Real-World Utility: Beyond the Numbers
While the gemma 4 inference speed benchmark tells us how fast the model is, its utility is defined by its new native capabilities. Gemma 4 is multimodal across all sizes, meaning it can process images and video out of the box. The smaller E4B and E2B models even include native audio input for on-device speech recognition.
Coding and Debugging
In practical tests, Gemma 4 demonstrates an "internal thinking" process. When asked to build a game, it breaks down the state management and user input logic before writing a single line of code. While it may occasionally fail on complex "one-shot" tasks (such as broken input handling in a game), it excels at self-correction. Providing the model with error logs or describing the bug allows it to reach a working solution in the second iteration.
Strategic Planning
The model is highly effective at structured content generation. When tasked with building a social media strategy, it doesn't just list ideas; it organizes them into pillars, maps them to specific platforms like LinkedIn or TikTok, and creates a logical weekly cadence. This level of organization was previously reserved for much larger, cloud-based models.

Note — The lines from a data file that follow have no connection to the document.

/-- kseg0 and kseg1 in kernel mode. -/
theorem translate_of_direct {s : State} {va : Word} {n : Nat} {c : Bool} (hkernel : s.status.kuc = false)
    (halign : c = true → va.toNat % n = 0) (h : 0x80000000 ≤ va.toNat ∧ va.toNat < 0xc0000000) (k : AccessKind) :
    translate s va k n c = .ok (directAddress va) := by
  rcases translate_cases s va k n c with ⟨⟨hc, hn⟩ | ⟨hu, -⟩, -⟩ | ⟨-, -, ht⟩ | ⟨-, hlow | ⟨hhigh, -⟩, -⟩
  · exact absurd (halign hc) hn
  · simp [hkernel] at hu
  · exact ht
  · omega
  · omega

/-- An aligned mapped address goes to the TLB. -/
theorem translate_of_mapped {s : State} {va : Word} {n : Nat} {c : Bool} (halign : c = true → va.toNat % n = 0)
    (h : Mapped s va) (k : AccessKind) : translate s va k n c = translateMapped s va k := by
  unfold Mapped at h
  rcases translate_cases s va k n c with ⟨⟨hc, hn⟩ | ⟨hu, hhigh⟩, -⟩ | ⟨-, ⟨hlow, hhigh⟩, -⟩ | ⟨-, -, ht⟩
  · exact absurd (halign hc) hn
  · rcases h with h | ⟨-, hkernel⟩
    · omega
    · simp [hkernel] at hu
  · omega
  · exact ht

/-! ### What the TLB answers (R90, R91, R92) -/

theorem TlbEntry.hits_iff (e : TlbEntry) (vpage : BitVec 20) (asid : BitVec 6) :
    e.hits vpage asid = true ↔ e.hi.vpage = vpage ∧ (e.hi.asid = asid ∨ e.lo.g = true) := by
  simp [TlbEntry.hits]

theorem TlbEntry.clashes_iff (e f : TlbEntry) :
    e.clashes f = true ↔ e.hi.vpage = f.hi.vpage ∧ (e.hi.asid = f.hi.asid ∨ e.lo.g = true ∨ f.lo.g = true) := by
  simp [TlbEntry.clashes, or_assoc]

/-- Nothing matches: a TLB miss, at the UTLB vector for an address in kuseg. -/
theorem translateMapped_of_miss {s : State} {va : Word}
    (h : ∀ i, (tlbAt s.tlb i).hits (pageOf va) s.tlbhi.asid = false) (k : AccessKind) :
    translateMapped s va k = .raise (tlbError k va (decide (va.toNat < 0x80000000))) := by
  have hutlb : (!va.msb) = decide (va.toNat < 0x80000000) := by
    rw [msb_eq_decide_le, ← decide_not]
    exact decide_eq_decide.2 Nat.not_le
  rw [translateMapped, (tlbHits_nil_iff ..).2 h, ← hutlb]

/-- One entry matches: its V and D bits decide. -/
theorem translateMapped_of_match {s : State} {va : Word} {i : Slot}
    (h : ∀ j, (tlbAt s.tlb j).hits (pageOf va) s.tlbhi.asid = true ↔ j = i) (k : AccessKind) :
    translateMapped s va k =
      if !(tlbAt s.tlb i).lo.v then .raise (tlbError k va false)
      else if k = .store ∧ !(tlbAt s.tlb i).lo.d then .raise (.mod va)
      else .ok ((tlbAt s.tlb i).lo.ppage ++ va.extractLsb' 0 12) := by
  rw [translateMapped, (tlbHits_singleton_iff ..).2 h]

/-- Two entries match: a machine check. -/
theorem translateMapped_of_matches {s : State} {va : Word}
    (h : ∃ i j, i ≠ j ∧ (tlbAt s.tlb i).hits (pageOf va) s.tlbhi.asid = true ∧
      (tlbAt s.tlb j).hits (pageOf va) s.tlbhi.asid = true) (k : AccessKind) :
    translateMapped s va k = .machineCheck := by
  obtain ⟨a, b, rest, hhits⟩ := (tlbHits_many_iff ..).2 h
  rw [translateMapped, hhits]

/-- A machine check comes from two matching entries. -/
theorem exists_clash_of_translate_machineCheck {s : State} {va : Word} {k : AccessKind} {n : Nat} {c : Bool}
    (h : translate s va k n c = .machineCheck) :
    ∃ i j, i ≠ j ∧ (tlbAt s.tlb i).clashes (tlbAt s.tlb j) = true := by
  rcases translate_cases s va k n c with ⟨-, ht⟩ | ⟨-, -, ht⟩ | ⟨-, -, ht⟩
  · simp [ht] at h
  · simp [ht] at h
  rw [ht] at h
  rcases translateMapped_cases s va k with ⟨-, hm⟩ | ⟨i, -, hm⟩ | ⟨⟨i, j, hij, hi, hj⟩, -⟩
  · simp [hm] at h
  · rw [hm] at h; split_ifs at h
  · exact ⟨i, j, hij, TlbEntry.clashes_of_hits hi hj⟩

/-- A mapped store that goes through names a valid, dirty, matching entry, and lands in its page (R91). -/
theorem translateMapped_store_ok {s : State} {va pa : Word} (h : translateMapped s va .store = .ok pa) :
    ∃ i, (tlbAt s.tlb i).lo.v = true ∧ (tlbAt s.tlb i).lo.d = true ∧
      (tlbAt s.tlb i).hits (pageOf va) s.tlbhi.asid = true ∧
      pa = (tlbAt s.tlb i).lo.ppage ++ va.extractLsb' 0 12 := by
  rcases translateMapped_cases s va .store with ⟨-, hm⟩ | ⟨i, hi, hm⟩ | ⟨-, hm⟩ <;> rw [hm] at h
  · simp at h
  · split_ifs at h with hv hd
    have hpa : (tlbAt s.tlb i).lo.ppage ++ va.extractLsb' 0 12 = pa := by simpa using h
    exact ⟨i, by simpa using hv, by simpa using hd, (hi i).2 rfl, hpa.symm⟩
  · simp at h

/-! ### The invariants of memory and of the TLB (R92, R101; spec/46_kernel_cp0.md R387) -/

/-- Every outcome of an instruction keeps memory canonical: where it is written at all, bytes are stored in it. -/
theorem Outcomes.memoryCanonical {s t : State} (h : Outcomes s t) (hs : MemoryCanonical s) : MemoryCanonical t := by
  rcases h with ⟨e, rfl⟩ | (rfl | ⟨rfl, -⟩) | hretires
  · simpa [MemoryCanonical] using hs
  · exact hs
  · exact hs
  · rcases hretires.mem with hmem | ⟨_, _, _, _, q, bs, -, hmem, -⟩
    · rw [MemoryCanonical, hmem]; exact hs
    · rw [MemoryCanonical, hmem]; exact Memory.wf_writeBytes q bs hs

/-- Settles O56: the boundary's events keep memory canonical, and so does whatever the step then comes to. -/
theorem stepKeepsMemoryCanonical : Obligations.StepKeepsMemoryCanonical := by
  intro s t hs hstep
  have hbegin : MemoryCanonical (beginStep s) :=
    beginStep_keeps hs (fun _ _ h => h) fun _ e h => applyExternal_memory e h
  obtain ⟨-, ⟨-, rfl⟩ | ⟨k, hout⟩⟩ := step_next_cases hstep
  · exact hbegin
  · exact hout.memoryCanonical hbegin

/-- An event of the outside that brings no clashing pair keeps the TLB free of them. -/
theorem applyExternal_tlbNoDup {s : State} {e : External} (hs : TlbNoDup s.tlb) (he : e.noDup) :
    TlbNoDup (applyExternal s e).tlb := by
  cases e with
  | hardReset tlb => exact he
  | busWrite pa b => exact (busWrite_tlb s pa b).symm ▸ hs
  | lines level => exact hs
  | softReset => exact hs
  | nmi => exact hs

theorem applyExternal_tlbSound {s : State} {e : External} (hs : TlbSound s) (he : e.noDup) :
    TlbSound (applyExternal s e) :=
  ⟨applyExternal_tlbNoDup hs.1 he, (applyExternal_inputs s e).symm ▸ hs.2⟩

/-- The boundary's events are among the pending ones, so that the step begins with a sound TLB. -/
theorem beginStep_tlbSound {s : State} (hs : TlbSound s) : TlbSound (beginStep s) := by
  obtain ⟨hdup, hinputs⟩ := hs
  unfold beginStep
  split
  · exact ⟨hdup, hinputs⟩
  · rename_i events rest hin
    rw [hin, List.forall_mem_cons] at hinputs
    exact List.foldlRecOn events applyExternal ⟨hdup, hinputs.2⟩
      fun _ hu e he => applyExternal_tlbSound hu (hinputs.1 e he)

/-- Every outcome of an instruction keeps the TLB sound: a slot is written only where no other clashes with it. -/
theorem Outcomes.tlbSound {s t : State} (h : Outcomes s t) (hs : TlbSound s) : TlbSound t := by
  rcases h with ⟨e, rfl⟩ | (rfl | ⟨rfl, -⟩) | hretires
  · simpa [TlbSound] using hs
  · exact hs
  · exact hs
  · refine ⟨?_, hretires.inputs.symm ▸ hs.2⟩
    rcases hretires.tlb with htlb | ⟨i, hclash, htlb⟩
    · rw [htlb]; exact hs.1
    · rw [htlb]; exact hs.1.tlbSet hclash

For more technical documentation on optimizing these models, visit the NVIDIA Developer Portal for the latest day-zero optimization guides.
FAQ
Q: What is the best hardware for running a Gemma 4 inference speed benchmark?

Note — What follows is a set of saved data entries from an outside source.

-- ==== Sys2Proof/Machine/Peeks.lean ====
section
/-! DEFINITION. The side-effect-free reads (R147), one meaning each over `State.peekReg`. -/

namespace Sys2Proof.Machine

/-- `PEEK PB` (R147). -/
def execPeekPb (k : ViaId) (s : State) : Out := .next (s.peekReg k .pb)

/-- `PEEK PA` (R147). -/
def execPeekPa (k : ViaId) (s : State) : Out := .next (s.peekReg k .pa)

/-- `PEEK DDRB` (R147). -/
def execPeekDdrb (k : ViaId) (s : State) : Out := .next (s.peekReg k .ddrb)

/-- `PEEK DDRA` (R147). -/
def execPeekDdra (k : ViaId) (s : State) : Out := .next (s.peekReg k .ddra)

/-- `PEEK T1LO` (R147). -/
def execPeekT1lo (k : ViaId) (s : State) : Out := .next (s.peekReg k .t1lo)

/-- `PEEK T1HI` (R147). -/
def execPeekT1hi (k : ViaId) (s : State) : Out := .next (s.peekReg k .t1hi)

/-- `PEEK T1LLO` (R147). -/
def execPeekT1llo (k : ViaId) (s : State) : Out := .next (s.peekReg k .t1llo)

/-- `PEEK T1LHI` (R147). -/
def execPeekT1lhi (k : ViaId) (s : State) : Out := .next (s.peekReg k .t1lhi)

/-- `PEEK U8` (R147). -/
def execPeekU8 (k : ViaId) (s : State) : Out := .next (s.peekReg k .u8)

/-- `PEEK U9` (R147). -/
def execPeekU9 (k : ViaId) (s : State) : Out := .next (s.peekReg k .u9)

/-- `PEEK UA` (R147). -/
def execPeekUa (k : ViaId) (s : State) : Out := .next (s.peekReg k .ua)

/-- `PEEK ACR` (R147). -/
def execPeekAcr (k : ViaId) (s : State) : Out := .next (s.peekReg k .acr)

/-- `PEEK PCR` (R147). -/
def execPeekPcr (k : ViaId) (s : State) : Out := .next (s.peekReg k .pcr)

/-- `PEEK IFR` (R147). -/
def execPeekIfr (k : ViaId) (s : State) : Out := .next (s.peekReg k .ifr)

/-- `PEEK IE` (R147). -/
def execPeekIe (k : ViaId) (s : State) : Out := .next (s.peekReg k .ie)

/-- `PEEK UF` (R147). -/
def execPeekUf (k : ViaId) (s : State) : Out := .next (s.peekReg k .uf)

end Sys2Proof.Machine
end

A: For the 31B dense model, a GPU with at least 24GB of VRAM (like the RTX 3090 or 4090) is recommended using AWQ Int4 quantization. For the best unquantized performance, a DGX Spark or a system with 80GB+ HBM memory is ideal.
Q: Does Gemma 4 support web searching?
A: While the model weights are static, Gemma 4 is designed to use tools. When paired with a local runner like Ollama or Alarma that has web-access enabled, the model can pause, execute a search, and synthesize real-time news into a structured summary.
Q: Why is the 26B MoE model faster than the 31B dense model?
A: The MoE (Mixture of Experts) architecture only uses a fraction of its total parameters (approx. 4B) for each token generated. This reduces the amount of data that needs to be moved through the GPU's memory bandwidth, resulting in significantly higher tokens-per-second.
Q: Can I run Gemma 4 on a laptop?
A: Yes, the Gemma 4 E2B and E4B models are specifically designed for laptops and edge devices. A modern laptop with 16GB of RAM can comfortably run the E4B model for tasks like email drafting, code review, and basic data analysis.